Поль видел себя. Он склонился над листом бумаги и рисовал иллюстрацию к книге Лорима. Во сне он знал, какой ей надлежит быть. Она состояла из двух частей. Первая часть – в начале книги, а вторая – в конце. Поль запомнил изображения, чтобы, когда пробудится, перенести их на бумагу.

Поль вздрогнул и проснулся от длинного трезвона. «Так же звонят только на большую перемену в обед», – подумал он и глянул на часы. Так и есть, двенадцать часов. «Что же Сорон меня не разбудил, – расстроился он, – как я теперь в класс пойду?» Он глянул на стол. Там лежала записка. Поль взял ее и, с трудом разбирая почерк старика, прочел: «Я тебя отпросил. Отдыхай. Можешь доесть булочки».

Поль достал чистый лист бумаги, карандаш и быстрыми штрихами набросал две иллюстрации, вновь лег на тахту, повернулся лицом к стене и, подтянув колени, прошептал: «Я сделаю тебя счастливым, учитель».

Поль проснулся в три часа дня.
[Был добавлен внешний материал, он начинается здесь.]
/-! ### The display -/

/-- Where the display is outside the frame, writing it keeps the frame. -/
theorem KeepsAllBut.setDisp {parts : List Part} (hdisplay : Part.display ∈ parts) {s t : State}
    (h : KeepsAllBut parts s t) (d : Frame) : KeepsAllBut parts s (t.setDisp d) := by
  intro p hp
  have hkeep := h p hp
  cases p with
  | display => exact absurd hdisplay hp
  | _ => simpa [Keeps] using hkeep

@[simp] theorem State.pixel_setDisp (s : State) (d : Frame) (x : Fin 64) (y : Fin 32) :
    (s.setDisp d).pixel x y = d.pixel x y := rfl

theorem exec_op00E0 (s : State) : exec .op00E0 s = .next (s.setDisp Frame.clear).advance := rfl

/-- Settles O44 (R166): the new display is the empty frame, and nothing else but `PC` is written. -/
theorem clearTurnsEveryPixelOff : Obligations.ClearTurnsEveryPixelOff := by
  intro s
  have pixels (x : Fin 64) (y : Fin 32) : (s.setDisp Frame.clear).advance.pixel x y = false := by
    rw [State.pixel_advance, State.pixel_setDisp, Frame.pixel_clear]
  have frame : KeepsAllBut [.display] s (s.setDisp Frame.clear).advance :=
    ((keepsAllBut_refl _ s).setDisp (List.mem_singleton_self _) Frame.clear).advance
  exact ⟨_, exec_op00E0 s, pixels, State.advance_pc _, frame⟩

end Sys2Proof.Machine

namespace Sys2Proof.Machine

/-! ### The timers -/

/-- Where the delay timer is outside the frame, writing it keeps the frame. -/
theorem KeepsAllBut.setDt {parts : List Part} (hdelay : Part.delayTimer ∈ parts) {s t : State}
    (h : KeepsAllBut parts s t) (d : Timer) : KeepsAllBut parts s (t.setDt d) := by
  intro p hp
  have hkeep := h p hp
  cases p with
  | delayTimer => exact absurd hdelay hp
  | _ => simpa [Keeps] using hkeep

/-- Where the sound timer is outside the frame, writing it keeps the frame. -/
theorem KeepsAllBut.setSt {parts : List Part} (hsound : Part.soundTimer ∈ parts) {s t : State}
    (h : KeepsAllBut parts s t) (d : Timer) : KeepsAllBut parts s (t.setSt d) := by
  intro p hp
  have hkeep := h p hp
  cases p with
  | soundTimer => exact absurd hsound hp
  | _ => simpa [Keeps] using hkeep

theorem exec_opFX07 (x : Reg) (s : State) : exec (.opFX07 x) s = .next (s.setV x s.dt).advance := rfl

theorem exec_opFX15 (x : Reg) (s : State) : exec (.opFX15 x) s = .next (s.setDt (s.getV x)).advance := rfl

theorem exec_opFX18 (x : Reg) (s : State) : exec (.opFX18 x) s = .next (s.setSt (s.getV x)).advance := rfl

/-- Settles O47 (R176, R178, R179): FX07 is a write of `VX` alone, FX15 and FX18 each of one timer alone; the timers are as
wide as `VX`, so each copy is exact. -/
theorem timerInstructionsCopyVX : Obligations.TimerInstructionsCopyVX := by
  intro x s
  refine ⟨?opFX07, ?opFX15, ?opFX18⟩
  case opFX07 => exact exec_of_setV (exec_opFX07 x s)
  case opFX15 =>
    have frame : KeepsAllBut [.delayTimer] s (s.setDt (s.getV x)).advance :=
      ((keepsAllBut_refl _ s).setDt (List.mem_singleton_self _) (s.getV x)).advance
    exact ⟨_, exec_opFX15 x s, State.setDt_dt s _, State.advance_pc _, frame⟩
  case opFX18 =>
    have frame : KeepsAllBut [.soundTimer] s (s.setSt (s.getV x)).advance :=
      ((keepsAllBut_refl _ s).setSt (List.mem_singleton_self _) (s.getV x)).advance
    exact ⟨_, exec_opFX18 x s, State.setSt_st s _, State.advance_pc _, frame⟩

end Sys2Proof.Machine

namespace Sys2Proof

/-! ### The decoder on the formats (30_encoding.md R82, R84) -/

/-- R88: a well-formed 0NNN is neither of the two fixed codes, whose `NNN` are 0E0 and 0EE. -/
theorem decode0_encodeNNN {nnn : BitVec 12} (hwf : (Instr.op0NNN nnn).wf = true) :
    decode0 (encodeNNN 0x0 nnn) = some (.op0NNN nnn) := by
  simp only [Instr.wf, Bool.and_eq_true, bne_iff_ne] at hwf
  have hfield := encodeNNN_nnn 0x0 nnn
  have h00E0 : encodeNNN 0x0 nnn ≠ 0x00E0#16 := fun h => hwf.1 (by rw [← hfield, h]; rfl)
  have h00EE : encodeNNN 0x0 nnn ≠ 0x00EE#16 := fun h => hwf.2 (by rw [← hfield, h]; rfl)
  rw [decode0, if_neg h00E0, if_neg h00EE, hfield]

/-- R84: the first nibble selects the row, the sub-opcode the instruction in it, and the fields are read back. -/
theorem decodeOp_encode (i : Instr) (hwf : i.wf = true) : decodeOp (encode i) = some i := by
  cases i with
  | op00E0 | op00EE => rfl
  | op0NNN nnn =>
    rw [encode, decodeOp, encodeNNN_n0]
    exact decode0_encodeNNN hwf
  | op1NNN nnn | op2NNN nnn | opANNN nnn | opBNNN nnn =>
    simp [encode, decodeOp, encodeNNN_n0, encodeNNN_nnn]
  | op3XNN x nn | op4XNN x nn | op6XNN x nn | op7XNN x nn | opCXNN x nn =>
    simp [encode, decodeOp, encodeXNN_n0, encodeXNN_x, encodeXNN_nn]
  | op5XY0 x y | op9XY0 x y =>
    simp [encode, decodeOp, encodeXYN_n0, encodeXYN_x, encodeXYN_y, encodeXYN_n3]
  | op8XY0 x y | op8XY1 x y | op8XY2 x y | op8XY3 x y | op8XY4 x y | op8XY5 x y | op8XY6 x y | op8XY7 x y
  | op8XYE x y =>
    simp [encode, decodeOp, decode8, encodeXYN_n0, encodeXYN_x, encodeXYN_y, encodeXYN_n3]
  | opDXYN x y n =>
    have hn : fieldN (encodeXYN 0xD#4 x y n) = n := encodeXYN_n3 _ x y n
    simp [encode, decodeOp, encodeXYN_n0, encodeXYN_x, encodeXYN_y, hn]
  | opEX9E x | opEXA1 x =>
    simp [encode, decodeOp, decodeE, encodeXNN_n0, encodeXNN_x, encodeXNN_nn]
  | opFX07 x | opFX0A x | opFX15 x | opFX18 x | opFX1E x | opFX29 x | opFX33 x | opFX55 x | opFX65 x =>
    simp [encode, decodeOp, decodeF, encodeXNN_n0, encodeXNN_x, encodeXNN_nn]

/-- R80, R81: the decoder on a byte stream is `decodeOp` on the word of its first two bytes. -/
theorem decode_wordBytes_append {op : Word} {i : Instr} (h : decodeOp op = some i) (rest : List Byte) :
    decode (wordBytes op ++ rest) = .ok (i, rest) := by
  simp [wordBytes, decode, opcodeWord_of_bytes, h]

/-- Settles O2 (R82, R84, R86): by the format of each instruction, whose fields the decoder reads back. -/
theorem decodeOfEncodeIsTheInstruction : Obligations.DecodeOfEncodeIsTheInstruction := by
  intro i rest hwf
  have hword := decodeOp_encode i hwf
  exact ⟨hword, decode_wordBytes_append hword rest⟩

/-- Settles O1 (R84, R86, R94): the decoder runs on each of the eight byte pairs. -/
theorem sampleWordsDecodeAsTheTableSays : Obligations.SampleWordsDecodeAsTheTableSays := by
  unfold Obligations.SampleWordsDecodeAsTheTableSays
  decide

/-! ### The encoder on what was decoded (R89) -/

/-- A nibble of a word, as a constant. -/
theorem nibbleAt_eq {op : Word} {lo k : Nat} (h : (nibbleAt op lo).toNat = k) : nibbleAt op lo = BitVec.ofNat 4 k := by
  rw [← h, BitVec.ofNat_toNat, BitVec.setWidth_eq]

/-- The low byte of a word, as a constant. -/
theorem fieldNN_eq {op : Word} {k : Nat} (h : (fieldNN op).toNat = k) : fieldNN op = BitVec.ofNat 8 k := by
  rw [← h, BitVec.ofNat_toNat, BitVec.setWidth_eq]

theorem encodeNNN_eq {op : Word} {n0 : BitVec 4} (h0 : nibbleAt op 12 = n0) : encodeNNN n0 (fieldNNN op) = op := by
  rw [← h0, encodeNNN_of_fields]

theorem encodeXNN_eq {op : Word} {n0 : BitVec 4} {nn : Byte} (h0 : nibbleAt op 12 = n0) (hnn : fieldNN op = nn) :
    encodeXNN n0 (fieldX op) nn = op := by
  rw [← h0, ← hnn, encodeXNN_of_fields]

theorem encodeXYN_eq {op : Word} {n0 n3 : BitVec 4} (h0 : nibbleAt op 12 = n0) (h3 : nibbleAt op 0 = n3) :
    encodeXYN n0 (fieldX op) (fieldY op) n3 = op := by
  rw [← h0, ← h3, encodeXYN_of_fields]

/-- R84: what is left in the group of `n0 = 0` is a well-formed 0NNN. -/
theorem encode_of_decode0 {op : Word} {i : Instr} (h0 : nibbleAt op 12 = 0x0) (h : decode0 op = some i) :
    encode i = op ∧ i.wf = true := by
  unfold decode0 at h
  split at h
  case isTrue h00E0 => cases h; exact ⟨h00E0.symm, rfl⟩
  split at h
  case isTrue h00EE => cases h; exact ⟨h00EE.symm, rfl⟩
  case isFalse h00E0 h00EE =>
    cases h
    have hword : encodeNNN 0x0 (fieldNNN op) = op := encodeNNN_eq h0
    have hne0 : fieldNNN op ≠ 0x0E0#12 := fun h => h00E0 (by rw [← hword, h]; rfl)
    have hneE : fieldNNN op ≠ 0x0EE#12 := fun h => h00EE (by rw [← hword, h]; rfl)
    exact ⟨hword, by simp [Instr.wf, hne0, hneE]⟩

theorem encode_of_decode8 {op : Word} {i : Instr} (h0 : nibbleAt op 12 = 0x8) (h : decode8 op = some i) :
    encode i = op ∧ i.wf = true := by
  unfold decode8 at h
  split at h <;> cases h <;> exact ⟨encodeXYN_eq h0 (nibbleAt_eq ‹_›), rfl⟩

theorem encode_of_decodeE {op : Word} {i : Instr} (h0 : nibbleAt op 12 = 0xE) (h : decodeE op = some i) :
    encode i = op ∧ i.wf = true := by
  unfold decodeE at h
  split at h <;> cases h <;> exact ⟨encodeXNN_eq h0 (fieldNN_eq ‹_›), rfl⟩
За окном галдели мальчишки. Он выглянул, стараясь остаться незамеченным. Перед школой учителя выстраивали классы, чтобы куда-то идти. «Точно, – вспомнил Поль, – сегодня нас должны были отвести на конюшни, рисовать лошадей». Ему захотелось пойти с ребятами, но что-то внутри отгородило его от них и не пускало. Пришлось подождать, пока они уйдут. Чтобы не терять времени даром, Поль доел булочки и запил кипяченой водой из чайника.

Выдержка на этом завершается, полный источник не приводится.